**EXERCISE DETAILS:** The response must contain every record, repeated exactly.
----------
-- ==== Sys2Proof/Safety.lean ====
section
/-! DEFINITION. What the claims call a sound state, a safe step, and the parts of a state that a word leaves alone. -/
namespace Sys2Proof.Machine

/-- The invariant of every step: memory keeps its canonical form. -/
def State.Sound (s : State) : Prop := memWf s.mem = true

/-- An outcome that goes on. -/
def Continues (o : Host.Outcome State Fault Refusal) : Prop := ∃ t, o = .next t

/-- The registers that only privileged code may write: the handler's address and the translation registers (R84, R135,
R268). -/
def SamePrivileged (s t : State) : Prop :=
  ∀ r, (t.region r).tvec = (s.region r).tvec ∧ (t.region r).rtab = (s.region r).rtab ∧
    (t.region r).ptroot = (s.region r).ptroot ∧ (t.region r).otab = (s.region r).otab

/-- From `s` to `t` nothing differs but general register `d` of region `r`, its pc and loop stack, what marks a waiting word, and
the tick count: every other register, every core, the network, the package and all of memory are as before. -/
def OnlyRegister (s t : State) (r d : Nat) : Prop :=
  (∀ n, n ≠ d → t.getX r n = s.getX r n) ∧ (∀ k, t.readByte k = s.readByte k) ∧
  ∃ g : Region, t = (s.setRegion r g).tick ∧
    g = { s.region r with x := g.x, pc := g.pc, depth := g.depth, loops := g.loops, waiting := false, heldAt := none,
                          sendSince := none }

/-- What a command finds: every earlier store of its control core has been performed, which gives `d` (R98). -/
def Drained (s d : State) : Prop := s.drains s.turn = true ∧ d = s.drain s.turn

/-- A control core issues the word at its pc: a launch runs, no asynchronous cause is taken first, and what the fetch needs is
not held (R102, R132, R281). -/
def CanIssue (s : State) (r : Nat) : Prop :=
  (s.region r).launch ≠ none ∧ s.die.boot = .running ∧ s.takes r = false ∧ fetchHeld s r = false

/-- A trap of the running word of `s`, taken with nothing else changed but the tick count (R85, R132): in unprivileged
mode with a handler, the handler is entered with pc saved and the cause laid out. -/
def TrapsWith (o : Host.Outcome State Fault Refusal) (s : State) (r : Nat) (t : Trap) : Prop :=
  o = .next (s.takeTrap r (s.region r).pc t).tick

end Sys2Proof.Machine
end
----------
**ANSWER BELOW:**
-- ==== Sys2Proof/Safety.lean ====
section
/-! DEFINITION. What the claims call a sound state, a safe step, and the parts of a state that a word leaves alone. -/
namespace Sys2Proof.Machine

/-- The invariant of every step: memory keeps its canonical form. -/
def State.Sound (s : State) : Prop := memWf s.mem = true

/-- An outcome that goes on. -/
def Continues (o : Host.Outcome State Fault Refusal) : Prop := ∃ t, o = .next t

/-- The registers that only privileged code may write: the handler's address and the translation registers (R84, R135,
R268). -/
def SamePrivileged (s t : State) : Prop :=
  ∀ r, (t.region r).tvec = (s.region r).tvec ∧ (t.region r).rtab = (s.region r).rtab ∧
    (t.region r).ptroot = (s.region r).ptroot ∧ (t.region r).otab = (s.region r).otab

/-- From `s` to `t` nothing differs but general register `d` of region `r`, its pc and loop stack, what marks a waiting word, and
the tick count: every other register, every core, the network, the package and all of memory are as before. -/
def OnlyRegister (s t : State) (r d : Nat) : Prop :=
  (∀ n, n ≠ d → t.getX r n = s.getX r n) ∧ (∀ k, t.readByte k = s.readByte k) ∧
  ∃ g : Region, t = (s.setRegion r g).tick ∧
    g = { s.region r with x := g.x, pc := g.pc, depth := g.depth, loops := g.loops, waiting := false, heldAt := none,
                          sendSince := none }

/-- What a command finds: every earlier store of its control core has been performed, which gives `d` (R98). -/
def Drained (s d : State) : Prop := s.drains s.turn = true ∧ d = s.drain s.turn

/-- A control core issues the word at its pc: a launch runs, no asynchronous cause is taken first, and what the fetch needs is
not held (R102, R132, R281). -/
def CanIssue (s : State) (r : Nat) : Prop :=
  (s.region r).launch ≠ none ∧ s.die.boot = .running ∧ s.takes r = false ∧ fetchHeld s r = false

/-- A trap of the running word of `s`, taken with nothing else changed but the tick count (R85, R132): in unprivileged
mode with a handler, the handler is entered with pc saved and the cause laid out. -/
def TrapsWith (o : Host.Outcome State Fault Refusal) (s : State) (r : Nat) (t : Trap) : Prop :=
  o = .next (s.takeTrap r (s.region r).pc t).tick

end Sys2Proof.Machine
end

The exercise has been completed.